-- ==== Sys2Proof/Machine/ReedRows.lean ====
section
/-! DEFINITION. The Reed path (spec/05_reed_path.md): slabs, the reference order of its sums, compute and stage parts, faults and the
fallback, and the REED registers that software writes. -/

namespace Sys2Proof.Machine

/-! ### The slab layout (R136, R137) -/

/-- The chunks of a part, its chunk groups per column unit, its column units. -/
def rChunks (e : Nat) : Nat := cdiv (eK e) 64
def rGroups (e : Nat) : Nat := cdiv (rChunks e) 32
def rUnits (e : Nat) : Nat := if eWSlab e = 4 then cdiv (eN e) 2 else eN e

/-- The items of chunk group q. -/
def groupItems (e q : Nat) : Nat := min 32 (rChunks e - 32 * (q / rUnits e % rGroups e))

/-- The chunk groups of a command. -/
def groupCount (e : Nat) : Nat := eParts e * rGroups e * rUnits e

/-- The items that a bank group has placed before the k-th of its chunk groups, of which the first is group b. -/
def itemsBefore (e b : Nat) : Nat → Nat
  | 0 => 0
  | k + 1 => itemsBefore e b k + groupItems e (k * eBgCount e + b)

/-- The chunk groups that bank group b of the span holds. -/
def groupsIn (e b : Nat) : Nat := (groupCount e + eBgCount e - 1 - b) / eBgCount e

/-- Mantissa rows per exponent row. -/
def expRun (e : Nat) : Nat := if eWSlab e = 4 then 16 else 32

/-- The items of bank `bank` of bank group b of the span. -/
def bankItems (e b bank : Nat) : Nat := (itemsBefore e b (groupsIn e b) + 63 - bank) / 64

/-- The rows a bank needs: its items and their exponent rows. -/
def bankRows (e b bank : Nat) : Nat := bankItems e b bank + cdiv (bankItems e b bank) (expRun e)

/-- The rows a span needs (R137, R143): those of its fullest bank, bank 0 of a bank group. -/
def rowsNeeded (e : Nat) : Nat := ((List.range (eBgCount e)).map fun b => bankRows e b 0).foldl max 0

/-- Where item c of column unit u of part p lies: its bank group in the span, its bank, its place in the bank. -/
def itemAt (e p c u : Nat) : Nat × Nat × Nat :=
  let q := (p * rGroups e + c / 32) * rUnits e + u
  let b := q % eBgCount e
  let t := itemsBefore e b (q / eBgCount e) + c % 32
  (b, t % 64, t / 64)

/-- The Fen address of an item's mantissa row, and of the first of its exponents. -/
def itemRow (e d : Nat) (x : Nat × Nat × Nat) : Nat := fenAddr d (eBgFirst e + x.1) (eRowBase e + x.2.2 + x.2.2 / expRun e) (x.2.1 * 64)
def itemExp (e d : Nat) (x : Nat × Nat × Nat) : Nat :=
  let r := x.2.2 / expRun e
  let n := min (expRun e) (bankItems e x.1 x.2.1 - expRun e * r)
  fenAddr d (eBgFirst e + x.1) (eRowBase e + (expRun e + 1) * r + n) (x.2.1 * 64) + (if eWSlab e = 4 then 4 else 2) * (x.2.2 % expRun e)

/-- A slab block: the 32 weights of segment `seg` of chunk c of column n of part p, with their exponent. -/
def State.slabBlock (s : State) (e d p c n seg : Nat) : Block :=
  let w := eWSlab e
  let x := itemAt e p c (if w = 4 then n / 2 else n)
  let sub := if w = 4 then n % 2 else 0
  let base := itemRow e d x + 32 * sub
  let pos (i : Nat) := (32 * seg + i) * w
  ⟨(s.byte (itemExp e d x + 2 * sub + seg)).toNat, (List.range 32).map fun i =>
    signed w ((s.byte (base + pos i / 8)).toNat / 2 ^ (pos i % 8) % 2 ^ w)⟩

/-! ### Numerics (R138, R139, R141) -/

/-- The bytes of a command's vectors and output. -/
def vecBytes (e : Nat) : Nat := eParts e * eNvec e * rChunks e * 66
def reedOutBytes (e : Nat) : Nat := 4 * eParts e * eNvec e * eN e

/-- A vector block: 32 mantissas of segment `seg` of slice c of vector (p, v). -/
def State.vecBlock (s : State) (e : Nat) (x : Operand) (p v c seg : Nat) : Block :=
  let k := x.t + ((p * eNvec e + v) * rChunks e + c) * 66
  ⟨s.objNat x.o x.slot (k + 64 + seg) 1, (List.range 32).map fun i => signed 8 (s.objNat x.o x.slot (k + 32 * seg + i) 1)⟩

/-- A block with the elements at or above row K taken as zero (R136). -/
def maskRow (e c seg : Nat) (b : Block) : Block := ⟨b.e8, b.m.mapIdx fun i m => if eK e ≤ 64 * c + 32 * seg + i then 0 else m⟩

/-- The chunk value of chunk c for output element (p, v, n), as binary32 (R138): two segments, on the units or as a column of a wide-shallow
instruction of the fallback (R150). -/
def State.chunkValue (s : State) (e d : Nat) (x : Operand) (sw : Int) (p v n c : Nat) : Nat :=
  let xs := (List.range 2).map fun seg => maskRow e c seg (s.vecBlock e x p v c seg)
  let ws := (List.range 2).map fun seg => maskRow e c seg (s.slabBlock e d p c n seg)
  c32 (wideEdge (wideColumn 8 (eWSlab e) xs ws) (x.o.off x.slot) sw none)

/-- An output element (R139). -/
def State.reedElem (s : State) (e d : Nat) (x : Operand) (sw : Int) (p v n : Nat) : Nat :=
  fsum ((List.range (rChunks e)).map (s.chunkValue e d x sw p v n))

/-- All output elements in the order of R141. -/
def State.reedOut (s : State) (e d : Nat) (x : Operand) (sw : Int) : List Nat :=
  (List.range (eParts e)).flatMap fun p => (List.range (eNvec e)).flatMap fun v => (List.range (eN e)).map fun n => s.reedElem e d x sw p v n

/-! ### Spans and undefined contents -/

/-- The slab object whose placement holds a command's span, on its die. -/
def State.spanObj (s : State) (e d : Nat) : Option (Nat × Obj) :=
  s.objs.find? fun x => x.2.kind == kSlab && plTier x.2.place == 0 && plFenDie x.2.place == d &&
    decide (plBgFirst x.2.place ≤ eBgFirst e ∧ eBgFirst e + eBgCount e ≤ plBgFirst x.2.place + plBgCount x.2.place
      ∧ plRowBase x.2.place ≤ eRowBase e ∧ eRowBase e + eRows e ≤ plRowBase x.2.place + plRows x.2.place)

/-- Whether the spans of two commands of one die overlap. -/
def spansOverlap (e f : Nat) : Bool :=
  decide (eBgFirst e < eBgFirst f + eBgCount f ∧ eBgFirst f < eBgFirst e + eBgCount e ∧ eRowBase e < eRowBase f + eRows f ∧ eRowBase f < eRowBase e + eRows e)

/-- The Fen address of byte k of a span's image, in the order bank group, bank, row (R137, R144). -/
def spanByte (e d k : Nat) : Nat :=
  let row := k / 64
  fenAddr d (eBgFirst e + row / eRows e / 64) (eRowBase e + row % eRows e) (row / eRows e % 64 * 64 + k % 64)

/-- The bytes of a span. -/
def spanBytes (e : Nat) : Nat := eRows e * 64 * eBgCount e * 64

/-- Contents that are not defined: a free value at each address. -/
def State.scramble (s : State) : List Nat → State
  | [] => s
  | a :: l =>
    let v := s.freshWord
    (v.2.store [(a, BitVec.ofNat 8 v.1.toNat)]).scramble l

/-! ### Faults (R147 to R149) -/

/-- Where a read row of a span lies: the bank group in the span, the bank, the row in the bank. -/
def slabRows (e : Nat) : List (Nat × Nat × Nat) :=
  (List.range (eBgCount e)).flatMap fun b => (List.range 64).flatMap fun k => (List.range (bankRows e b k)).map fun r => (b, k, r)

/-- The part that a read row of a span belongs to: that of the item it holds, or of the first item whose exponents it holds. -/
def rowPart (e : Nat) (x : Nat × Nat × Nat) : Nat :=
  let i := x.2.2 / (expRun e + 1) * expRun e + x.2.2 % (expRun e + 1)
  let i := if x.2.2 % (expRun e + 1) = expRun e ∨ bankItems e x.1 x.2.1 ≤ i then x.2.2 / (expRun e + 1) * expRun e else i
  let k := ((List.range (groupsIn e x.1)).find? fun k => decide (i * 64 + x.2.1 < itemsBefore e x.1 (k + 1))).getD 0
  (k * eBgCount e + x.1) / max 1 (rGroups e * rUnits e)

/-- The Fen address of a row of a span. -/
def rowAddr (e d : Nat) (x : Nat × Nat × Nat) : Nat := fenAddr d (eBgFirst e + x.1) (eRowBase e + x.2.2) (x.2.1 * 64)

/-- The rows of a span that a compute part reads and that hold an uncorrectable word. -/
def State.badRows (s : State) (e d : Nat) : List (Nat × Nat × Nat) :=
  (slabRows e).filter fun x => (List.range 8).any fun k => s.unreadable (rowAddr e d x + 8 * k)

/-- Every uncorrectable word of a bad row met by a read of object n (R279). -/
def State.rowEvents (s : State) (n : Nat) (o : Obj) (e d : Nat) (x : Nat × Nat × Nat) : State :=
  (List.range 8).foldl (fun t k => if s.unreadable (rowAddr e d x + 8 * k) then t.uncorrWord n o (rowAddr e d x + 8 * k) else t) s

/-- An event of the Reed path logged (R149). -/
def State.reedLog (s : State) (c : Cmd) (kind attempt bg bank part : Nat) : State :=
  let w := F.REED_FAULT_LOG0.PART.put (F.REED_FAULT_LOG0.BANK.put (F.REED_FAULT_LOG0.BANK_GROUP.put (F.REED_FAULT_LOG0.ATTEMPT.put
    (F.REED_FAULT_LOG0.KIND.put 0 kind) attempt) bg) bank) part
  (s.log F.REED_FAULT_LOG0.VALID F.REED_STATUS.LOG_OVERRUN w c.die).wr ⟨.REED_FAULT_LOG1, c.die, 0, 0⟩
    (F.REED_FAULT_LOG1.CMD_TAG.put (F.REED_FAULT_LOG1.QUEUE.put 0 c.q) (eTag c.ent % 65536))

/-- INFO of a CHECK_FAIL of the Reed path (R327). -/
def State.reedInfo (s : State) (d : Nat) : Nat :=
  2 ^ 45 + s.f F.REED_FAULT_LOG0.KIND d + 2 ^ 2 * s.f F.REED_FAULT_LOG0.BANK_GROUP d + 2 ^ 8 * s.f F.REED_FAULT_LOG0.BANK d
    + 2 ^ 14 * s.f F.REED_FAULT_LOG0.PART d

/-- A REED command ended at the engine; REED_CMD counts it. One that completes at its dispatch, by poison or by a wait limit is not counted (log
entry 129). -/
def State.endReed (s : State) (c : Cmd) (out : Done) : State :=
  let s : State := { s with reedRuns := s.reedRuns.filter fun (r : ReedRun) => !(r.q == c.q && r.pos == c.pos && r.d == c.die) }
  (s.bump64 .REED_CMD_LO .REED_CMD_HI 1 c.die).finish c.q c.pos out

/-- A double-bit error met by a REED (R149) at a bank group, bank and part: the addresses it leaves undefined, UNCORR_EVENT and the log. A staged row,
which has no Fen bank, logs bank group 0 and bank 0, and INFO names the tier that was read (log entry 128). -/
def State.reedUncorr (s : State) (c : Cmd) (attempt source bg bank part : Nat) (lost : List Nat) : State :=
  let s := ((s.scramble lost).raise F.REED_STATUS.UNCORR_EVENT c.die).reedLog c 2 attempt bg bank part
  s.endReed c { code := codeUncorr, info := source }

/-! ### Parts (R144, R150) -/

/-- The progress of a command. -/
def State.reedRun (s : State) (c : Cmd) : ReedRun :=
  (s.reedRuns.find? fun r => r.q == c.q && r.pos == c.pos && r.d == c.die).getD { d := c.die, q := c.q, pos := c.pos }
::::
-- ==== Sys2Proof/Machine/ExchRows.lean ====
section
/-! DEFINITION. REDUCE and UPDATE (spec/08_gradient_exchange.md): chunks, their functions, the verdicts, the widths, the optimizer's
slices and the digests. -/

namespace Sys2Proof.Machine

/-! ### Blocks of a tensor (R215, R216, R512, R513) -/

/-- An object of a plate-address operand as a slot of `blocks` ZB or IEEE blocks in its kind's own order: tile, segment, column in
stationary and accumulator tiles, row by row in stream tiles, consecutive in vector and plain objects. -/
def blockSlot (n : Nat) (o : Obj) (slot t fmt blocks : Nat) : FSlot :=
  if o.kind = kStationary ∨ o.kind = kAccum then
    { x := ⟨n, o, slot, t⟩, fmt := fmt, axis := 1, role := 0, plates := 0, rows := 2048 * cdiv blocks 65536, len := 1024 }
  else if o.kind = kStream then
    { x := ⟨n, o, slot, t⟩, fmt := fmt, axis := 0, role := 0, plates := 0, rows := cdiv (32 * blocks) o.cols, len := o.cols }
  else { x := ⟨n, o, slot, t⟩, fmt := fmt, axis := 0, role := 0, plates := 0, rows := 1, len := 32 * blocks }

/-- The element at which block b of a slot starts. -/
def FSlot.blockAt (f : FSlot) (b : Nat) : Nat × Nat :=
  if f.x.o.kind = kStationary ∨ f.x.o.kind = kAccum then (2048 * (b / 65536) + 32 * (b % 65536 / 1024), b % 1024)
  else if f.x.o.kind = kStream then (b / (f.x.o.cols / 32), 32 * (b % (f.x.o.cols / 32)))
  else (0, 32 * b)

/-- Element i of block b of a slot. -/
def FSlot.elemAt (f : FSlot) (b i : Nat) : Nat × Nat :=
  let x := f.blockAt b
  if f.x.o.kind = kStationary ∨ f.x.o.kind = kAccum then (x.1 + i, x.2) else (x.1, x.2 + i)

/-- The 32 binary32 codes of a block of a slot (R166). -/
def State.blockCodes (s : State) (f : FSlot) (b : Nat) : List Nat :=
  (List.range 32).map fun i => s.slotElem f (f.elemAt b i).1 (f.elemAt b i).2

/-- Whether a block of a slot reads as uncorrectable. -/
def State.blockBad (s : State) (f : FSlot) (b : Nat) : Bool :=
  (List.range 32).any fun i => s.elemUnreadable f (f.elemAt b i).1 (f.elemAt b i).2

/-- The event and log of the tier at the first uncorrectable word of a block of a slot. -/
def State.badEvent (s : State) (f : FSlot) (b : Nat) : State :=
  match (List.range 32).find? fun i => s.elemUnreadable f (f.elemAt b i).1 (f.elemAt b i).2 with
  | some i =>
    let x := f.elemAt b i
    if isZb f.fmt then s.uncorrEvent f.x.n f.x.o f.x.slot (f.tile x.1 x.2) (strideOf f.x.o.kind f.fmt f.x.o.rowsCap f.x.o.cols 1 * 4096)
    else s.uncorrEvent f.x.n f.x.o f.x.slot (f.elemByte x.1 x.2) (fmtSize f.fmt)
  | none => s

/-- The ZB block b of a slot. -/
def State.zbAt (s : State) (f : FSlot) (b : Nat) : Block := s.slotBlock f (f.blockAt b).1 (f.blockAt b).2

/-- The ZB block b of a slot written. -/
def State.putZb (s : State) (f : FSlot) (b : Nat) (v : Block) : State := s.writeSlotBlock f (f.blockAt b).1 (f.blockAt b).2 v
::::
Each line in the entries above, starting at the line with "-- ==== Sys2Proof/Machine/ReedRows.lean" and ending at the line with "the span. -/", is to be printed exactly, and only those lines.

-- ==== Sys2Proof/Machine/ReedRows.lean ====
section
/-! DEFINITION. The Reed path (spec/05_reed_path.md): slabs, the reference order of its sums, compute and stage parts, faults and the
fallback, and the REED registers that software writes. -/

namespace Sys2Proof.Machine

/-! ### The slab layout (R136, R137) -/

/-- The chunks of a part, its chunk groups per column unit, its column units. -/
def rChunks (e : Nat) : Nat := cdiv (eK e) 64
def rGroups (e : Nat) : Nat := cdiv (rChunks e) 32
def rUnits (e : Nat) : Nat := if eWSlab e = 4 then cdiv (eN e) 2 else eN e

/-- The items of chunk group q. -/
def groupItems (e q : Nat) : Nat := min 32 (rChunks e - 32 * (q / rUnits e % rGroups e))

/-- The chunk groups of a command. -/
def groupCount (e : Nat) : Nat := eParts e * rGroups e * rUnits e

/-- The items that a bank group has placed before the k-th of its chunk groups, of which the first is group b. -/
def itemsBefore (e b : Nat) : Nat → Nat
  | 0 => 0
  | k + 1 => itemsBefore e b k + groupItems e (k * eBgCount e + b)

/-- The chunk groups that bank group b of the span holds. -/
def groupsIn (e b : Nat) : Nat := (groupCount e + eBgCount e - 1 - b) / eBgCount e

/-- Mantissa rows per exponent row. -/
def expRun (e : Nat) : Nat := if eWSlab e = 4 then 16 else 32

/-- The items of bank `bank` of bank group b of the span. -/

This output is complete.